About a millennia and a half ago Chosroes I, the twentieth Sassanid emperor, ruled over Persia. Sometime during his long reign, from 531 to 579 A.D., he reputedly stated, “With justice and moderation the people will produce more, tax revenues will increase, the state will grow rich and powerful. Justice is the foundation of a powerful state.”
History remembers the popular reaction to his words and deeds. The appellation ‘the Just’ was added to his name.
Chosroes I in some historians eyes came close to the classical Greek ‘philosopher king’ who Plato posited ideally should rule the city-states of his time nearly another thousand years further back into our antiquity. Would we add ‘the Just’ after the names of any of our contemporary political leaders? Does the blind acceptance of the current system and its unquestioned underlying assumptions make justice impossible today?
With the gap between the rich and poor growing more rapidly here in Canada, even in these times of economic crisis than in the United States, the ideal of a just society seems ever more elusive. On the global stage this goal definitely remains only a dream. The 2015 targets for most of the vaunted Millennium Development Goals likely will not be met.
Official development assistance, the foreign aid dollars sent to assist the poorest in the world, have significantly fallen not increased. We regrettably know the score on the goal of ensuring environmental sustainability with a quick look at the upward curve of carbon dioxide emissions. Little to no progress has been made in reducing extreme poverty in sub-Saharan Africa and affected areas of Asia. Modest gains on other goals don’t counter the overall failure to live up to our global commitments.
Here at home, while previous Yukon governments talked about building a just society, the Fentie government to its’ credit actually began the work needed to put in place a territory-wide social-inclusion and poverty-reduction strategy. Factors conspired, though it seems, to delay but hopefully not derail the process. All the major parties appear committed to continuing this effort if elected.

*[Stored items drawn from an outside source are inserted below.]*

/-- The checks of a profile's operands for a tile of m rows drained by array a (R117, R180, R182): addresses and open tiles,
table entries, then extents. A QRUN (`drain` false) stages nothing and checks its records itself. -/
def State.profCheck (s : State) (k : Nat) (p : Prof) (a cur m : Nat) (drain : Bool := true) : Status :=
  let off := if p.step then 32 * cur else 0
  let places : List (Option (EA × Nat × Bool)) :=
    (if p.rrowEn then [(s.ea32 k p.rrow).map fun e => (e, 4 * m, false)] else [])
    ++ (if p.rscEn then [(s.ea32 k p.rscale).map fun e => (e.plus (4 * off), 128, false)] else [])
    ++ (if p.rscEn && p.biasEn then [(s.ea32 k p.rbias).map fun e => (e.plus (4 * off), 128, false)] else [])
    ++ (if p.smoothEn then [(s.ea32 k p.smooth).map fun e => (e.plus (4 * off), 128, false)] else [])
    ++ (if drain && p.stages then [(s.ea32 k p.stageA).map fun e => (e.plus (4096 * a), 128 * m, true)] else [])
    ++ (if drain && p.soutEn then [(s.ea32 k p.sout).map fun e => (e.plus (cur * p.stride), p.stride, true)] else [])
    ++ (if p.hasTable then [(s.tablePlace k p cur).map fun e => (e, 512, false)] else [])
  let badEnt := p.hasTable && match s.tablePlace k p cur with
    | none => true
    | some e => (List.range 32).any fun c =>
      let x := s.tableEnt e c
      !posFinite x.1 || (p.asym && decide (0x7F800000 ≤ x.2 % 2 ^ 31))
  if places.any fun x => match x with | none => true | some (e, n, w) => w && !s.eaWritable e n then .access
  else if places.any fun x => match x with | some (e, n, _) => !e.fits n | none => false then
    (if badEnt && (match s.tablePlace k p cur with | some e => e.fits 512 | none => false) then .access else .length)
  else if badEnt then .access
  else .ok

/-- The next value of a profile cursor (R180). -/
def nextCursor (wrap cur : Nat) : Nat := if wrap ≠ 0 ∧ cur + 1 = wrap then 0 else min 4095 (cur + 1)

/-! ### Slots (R184–R186) -/

/-- A slot advances: the history takes the step's value or a pushed one, the value is exported, and starts again at 0. The export is made
wherever the address lies in its line: `QNT_SLOT_OUT` is checked under R74 and R75 alone (R186; DEDUCED, log entry 93). -/
def State.slotAdvance (s : State) (k i : Nat) (push : Option Nat) : State :=
  let q := s.qslot k i
  let len := s.fld (slotCfgKey k i) 0 5
  let hist := match push with
    | some v => (v :: q.hist).take len
    | none => if q.folded then (q.cur :: q.hist).take len else q.hist
  let out := s.reg (keyAt (Pg.qnt k + 0x168) i)
  let s := s.modQslot k i fun q =>
    { hist := hist, cur := 0, folded := false, warned := if hist.isEmpty then q.warned else false }
  if bit out 32 then
    match s.ea k (bits out 0 32) with
    | some e => if s.eaWritable e 4 && e.fits 4 then s.eaWrite k e (toLe 4 q.cur) else s
    | none => s
  else s

/-- At a step start every slot of a slice with `ADV` = 0 advances (R186). -/
def State.advanceSlots (s : State) (k : Nat) : State :=
  (List.range 16).foldl (fun s i => if bit (s.reg (slotCfgKey k i)) 6 then s else s.slotAdvance k i none) s

/-- A write of `QNT_SLOT_CFG` for the selected slot. -/
def State.slotCfgWr (s : State) (k : Nat) (v : Word) : State :=
  let i := s.fld (Pg.qnt k + 0x148) 0 4
  let len := bits v 0 5
  if len = 0 ∨ 16 < len ∨ !posFinite (bits v 32 32) then s.ends .access
  else ((s.setReg (slotCfgKey k i) (v &&& 0xFFFFFFFF0000007F#64)).modQslot k i fun q =>
    { q with hist := q.hist.take len }).ends .ok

Imagine a Yukon government that really demanded that all its’ departments from Health and Social Services to Highways and Public Works see how their policies and procedures promoted social inclusion and poverty reduction. Would this mean that resources would be freed up to address the underlying causes of poverty here rather than just applying Band Aids? Can we envision a Yukon without food banks or not enough beds for our homeless?
The Catholic school students and the parents and teachers who assisted them, fanned out across Whitehorse to collect much-needed supplies for the food bank last Wednesday evening. They collected literally tonnes of generous donations from our community to meet the challenge of hunger in our midst. Their exuberant energy and our community’s outpouring of concern demonstrated that the vision of a just society is alive. We must give their hope wings. Our efforts for their sake must mirror their enthusiasm.
Decision-making during the time of Chosroes the Just was definitely top down. A vibrant democracy demands today that the citizenry not limit their participation to participating in a once-every-four-years election. To be truly called citizens we must remain actively engaged in our democracy’s on-going functioning, pushing and prodding when necessary and praising when warranted. Our democracy is still very much a work in progress.
We build our future; a just, environmentally, sustainable future, one act at a time. Tuesday is Election Day here in the territory. Vote.